Elle regardait en l’air.
Elle le regarde.
Ils sont amants équidistants.
Le temps d’une vie entière,
Ils se regardent.

Tous connaissent la fin de l’histoire,
On se blesse au jeu du miroir.
Une caresse et tous vos espoirs disparaissent.

Cesse tes pleurs, toutes ces souffrances.
Laisse ces fleurs blanches s’envoler.
Pour ce reflet qui danse, toutes mes condoléances.
Sèche ton cœur, fais toi violence
Et laisse ces fleurs blanches se faner
Car l’amour est un leurre pour nos reflets qui dansent.

NARCISSE IS DEAD

Hold your tears, screams and sighs
Stay worthy and brave as we have to support her
Like the supports her lover, forever gone
Through her look wounded by wind, swamps and pain
Only flowers will remain from him, so let’s open our arms
Just like me, give her a shoulder to cry on
A shoulder to cry on

She bears her beau
He floats in her silver reflection
Adonis’ radiance slowly drowns in the abyss

She wants to bite the ground
A bitter mourning
She’s like an ocean
She wants to bite the ground
She wants to bite it
She relieves her agony
With her sea-arms
She wants to bite my flesh
And her tears are teeth
With her sea-arms
She can bite me

He’s dead in her arms
He’s dead drowned in her big eyes
Looking for nothing but himself
Most likely he didn’t even know her name
When she only existed though his visions
Can you see that drama ? Can you see the cynism
Surrounding those splitting souls
Have they ever bounded ?
Could we ever bound ?

He dreamt of wings
And she dreamt of islands
The water quietly sleeping
She dreamt of islands
And he dreamt of wings
The man from the sky

She was looking up
Talking a lot of hot air
A languor in the pond
She was looking up
Looking at him
They are equidistant lovers
For a whole life time
They look at each other

Everyone knows the end of the story
Hurting oneself at the mirror game
A caress and all your hopes
Disappear, disappear

Stop crying, and suffering
Let those white flowers fly away
For that dansing reflection, condolences
Dry your heart, work hard on it
And let those white flowers fade
Because love is a lure for our dansing reflections
Track Name: Dernière escale avant naufrage
Je m’assois là où il n’y a plus de place.
Je sens que la terre tourne.
Je m’assois là où rien ne se passe.
J’attends que l’horloge tourne.
Je m’assois. Nous faisons tous pareil,
Attendre que son heure vienne.
Nous sommes là. Nous existons à peine
Pour que la mort nous prenne.

LAST HALT BEFORE SHIPWRECK

I’m sitting
Where there is no more place
I can feel the earth spinning

I’m sitting
Where nothing happens
Waiting for the clock to tick

I’m sitting
We all do the same
Wait for our time to come

We’re here
We barely exist
So death can take us
Track Name: Le sang des silènes
A bord, d’abord, d’anonymes passagers.
Regrets, remords restent au port.
Dans ton crâne, les amarres sont larguées.
Tu voyages sans bagage, sans opinion, sans illusion.
L’équipage, dans cette cage d’horizons,
Transpire l’ennuie et déjà, tourne en rond.

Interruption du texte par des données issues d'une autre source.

/-- HALT_INFO (14 Table 14.9). -/
def haltInfoBody (t code : Nat) (s : State) : Answer :=
  match unitIx t code s with
  | none => reject Status.badParam s
  | some u =>
    let x := s.unit u
    (Status.ok, [b8 x.cause, b8 x.excCode, b8 x.excCore, 0] ++ be 4 x.excPc ++ be 4 x.excCycle ++ be 4 x.excTnow.toNat, s)

def execHaltInfo (h : Hdr) (trio core : Nat) (s : State) : Host.Outcome State Fault Refusal :=
  done (serve h 0x0509 (be 1 trio ++ be 1 core) (.haltInfo h trio core) (haltInfoBody trio core) s)

/-! ### Debug (09 R259 to R261) -/

/-- The core whose registers the debug commands read: core A, or the split core named. -/
def dbgCore (u : Nat) : Nat := if u % 4 = 0 then coreIx (u / 4) 0 else coreIx (u / 4) (u % 4 - 1)

/-- DBG_HALT (09 R259, R260; 11 Table 11.2): from RUN, at an instruction boundary; a halt of the unit on that edge wins (09 R263). -/
def dbgHaltBody (t code : Nat) (s : State) : Answer :=
  match unitIx t code s with
  | none => reject Status.badParam s
  | some u =>
    let s := if code = 0 then settleSuspect t s else s
    if (s.unit u).st ≠ .run then reject Status.wrongState s
    else
      let s := enterDebug u s
      if (s.unit u).st = .debug then (Status.ok, be 4 (s.core (dbgCore u)).pc, s) else reject Status.wrongState s

def execDbgHalt (h : Hdr) (trio core : Nat) (s : State) : Host.Outcome State Fault Refusal :=
  done (serve h 0x050A (be 1 trio ++ be 1 core) (.dbgHalt h trio core) (dbgHaltBody trio core) s)

/-- One step of the debugger: the executing cores execute one instruction each; at a cycle boundary the next cycle
starts first (log 23). -/
def dbgStepOne (u : Nat) (s : State) : State :=
  let s := if (s.unit u).inCycle then s else
    startCycle u [] (s.modUnit u fun x => { x with debugAt := s.now })
  (running s u).foldl (fun s ci => stepCore ci s) s

def dbgSteps : Nat → Nat → State → State
  | 0, _, s => s
  | n + 1, u, s => if (s.unit u).stepping then dbgSteps n u (dbgStepOne u s) else s

/-- DBG_STEP (09 R260): COUNT instructions in DEBUG; what the voter copies, Y and S give outside stays (09 R249, R259). -/
def dbgStepBody (t code count : Nat) (s : State) : Answer :=
  match unitIx t code s with
  | none => reject Status.badParam s
  | some u =>
    if count = 0 ∨ 65535 < count then reject Status.badParam s
    else if (s.unit u).st ≠ .debug then reject Status.wrongState s
    else
      let was := s.trio t
      let s' := dbgSteps count u (s.modUnit u fun x => { x with stepping := true })
      let s' := (s'.modUnit u fun x => { x with stepping := false }).modTrio t fun y =>
        { y with qA := was.qA, qB := was.qB, qC := was.qC, y := was.y }
      let s' := { s' with sNow := s.sNow, inst := s.inst }
      (Status.ok, be 4 (s'.core (dbgCore u)).pc, s')

def execDbgStep (h : Hdr) (trio core count : Nat) (s : State) : Host.Outcome State Fault Refusal :=
  done (serve h 0x050B (be 1 trio ++ be 1 core ++ be 2 count) (.dbgStep h trio core count) (dbgStepBody trio core count) s)

/-- DBG_BREAK: a breakpoint set or cleared; its target lies below the program length (10 R284). -/
def dbgBreakBody (t code slot set pc : Nat) (s : State) : Answer :=
  match unitIx t code s with
  | none => reject Status.badParam s
  | some u =>
    if 3 < slot ∨ 1 < set ∨ (set = 1 ∧ (s.unit u).code.length ≤ pc) then reject Status.badParam s
    else (Status.ok, [], s.modUnit u fun x => { x with breaks := tset none x.breaks slot (if set = 1 then some pc else none) })

def execDbgBreak (h : Hdr) (trio core slot set pc : Nat) (s : State) : Host.Outcome State Fault Refusal :=
  done (serve h 0x050C (be 1 trio ++ be 1 core ++ be 1 slot ++ be 1 set ++ be 2 pc) (.dbgBreak h trio core slot set pc)
    (dbgBreakBody trio core slot set pc) s)
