-- ==== Sys2Proof/Machine/Witness.lean ====
section
/-! DEFINITION. Witness verification (chapter 07): which pixels are checked, the reference, lane verdicts, the vote, reports,
invalid views and probation. -/

namespace Sys2Proof.Machine

/-! ### Lanes (07 R178, R193) -/

/-- WIT_MAJORITY (V space bit 819): at least two lanes are IN_SERVICE. -/
def witMajority (s : State) : Bool := decide (2 ≤ ((List.range 3).filter fun l => decide ((s.lane l).st = .inService)).length)

/-- A lane changes state; when it leaves service is held for the frames in progress (07 R190, R201), and one that enters service
begins with an empty queue. The loss of the majority raises FS-021 (07 R203). -/
def setLane (l : Nat) (st : LaneState) (s : State) : State :=
  let before := witMajority s
  let was := decide ((s.lane l).st = .inService)
  let s := fallIf (decide (st ≠ .inService)) [816 + l] (s.modLane l fun x => { x with
    st := st, ok := x.ok && decide (st = .inService), leftAt := if was && st ≠ .inService then some s.now else x.leftAt,
    tapTo := if was then x.tapTo else 10 * s.now })
  if before && !witMajority s then detect 21 (locBlock s dieSoc 0x20) (fall [819] s) (persists := true)
  else if !before && witMajority s then causeGone 21 (rise 819 s) else s

/-- A lane is taken OUT with its fault, that of its PLL located to the clock generation (15 Table 15.1); one that was about to return does
not (07 R193, R194). -/
def removeLane (l fs : Nat) (s : State) : State :=
  detect fs (if 66 ≤ fs ∧ fs ≤ 68 then locBlock s dieSoc 0x69 (fs - 63) else locBlock s dieSoc (0x20 + l)) ((setLane l .out s).modLane l fun x => { x with returning := false })

/-- A removed lane's domain is held in reset until the lane returns (18 Table 18.3), which counts as a reset of it (log 164). -/
def holdLane (l : Nat) (s : State) : State := satField (s.modLane l fun x => { x with removed := true }) P.sysDomainResets 15 8 1

/-- A slice of a lane whose blame limit has been reached on the very edge at which the slice has started has not started (07 R204). -/
def cancelSlice (l : Nat) (s : State) : State :=
  match tget none s.st.running 1 with
  | some r =>
    if r.unit = l ∧ r.startAt = s.now ∧ (s.lane l).st = .underTest ∧ reg s P.witBlameTicks ≤ (s.lane l).blame then
      let s := setTesting (0x20 + l) false (s.modSt fun x => { x with running := tset none x.running 1 none })
      s.modLane l fun x => { x with st := .inService }
    else s
  | none => s

/-- LANE_REMOVAL (07 R193): after WIT_BLAME_TICKS ticks of disagreement in a row. -/
def laneRemoval (t : Time) (l : Nat) (s : State) : State :=
  let s := cancelSlice l (advance t s)
  let x := s.lane l
  if x.st ≠ .inService ∨ x.blame < reg s P.witBlameTicks then s
  else (removeLane l 17 (holdLane l s)).modLane l fun x => { x with blame := 0, removals := min (x.removals + 1) 2, testDue := decide (x.removals = 0) }

def execLaneRemoval (t : Time) (lane : Fin 3) (s : State) : Host.Outcome State Fault Refusal := done (laneRemoval t lane.val s)

/-- WIT_VOTER_TEST (07 R194): every 1,024 ticks; `wrong` are the copies with a wrong output. -/
def witVoterTest (t : Time) (wrong : BitVec 3) (s : State) : State :=
  let s := advance t s
  if s.tick.count.toNat % 1024 ≠ 0 then s
  else (List.range 3).foldl (fun s l => if wrong.getLsbD l && (s.lane l).st ≠ .out then removeLane l 19 s else s) s

def execWitVoterTest (t : Time) (wrong : BitVec 3) (s : State) : Host.Outcome State Fault Refusal := done (witVoterTest t wrong s)

/-! ### The record and the source frames (07 R186, R187) -/

/-- Reason bits of a lane's report (07 Table 7.4). -/
structure Reasons where
  mismatch : Bool := false
  poisoned : Bool := false
  stamp : Bool := false
  stale : Bool := false
  record : Bool := false
  overflow : Bool := false
  repeated : Bool := false
  none' : Bool := false
  test : Bool := false
  probation : Bool := false
  deriving DecidableEq, Repr

def reasonBits (r : Reasons) : Nat :=
  packBits [r.mismatch, r.poisoned, r.stamp, r.stale, r.record, r.overflow, r.repeated, r.none', r.test, r.probation]

/-- Where a lane reads MCRC, and OCRC where the record names a list (07 R186). -/
def checkRuns (rcd : Bytes) (s : State) : List (Nat × Nat) :=
  (placedAddr s kMesh (u16 rcd 0x14) + 0xFC, 4) ::
    (if u16 rcd 0x16 = 0xFFFF then [] else [(placedAddr s kOverlay (u16 rcd 0x16) + 0x0C, 4)])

Tous ces chiens ressemblent aux loups quand ils dorment.
Le confinement révèle la nature de l’homme.

La nature humaine, humide et malsaine.
Une maladie sur un océan.
Le voyage devient oppressant.
Sans raison, ils bavent et leur poison s’étale
De la poupe à la proue. Qui sera la proie ?
Et ils crachent, s’agitent,
Ils maudissent le sort en te montrant du doigt.

A mort ! Par dessus bord ! Chuchotent ces pubis ruisselants.
Une mise en pièce, où ton faciès tiendra le rôle du pendu,
Où ils planteront leurs dents et ils boiront ton sang.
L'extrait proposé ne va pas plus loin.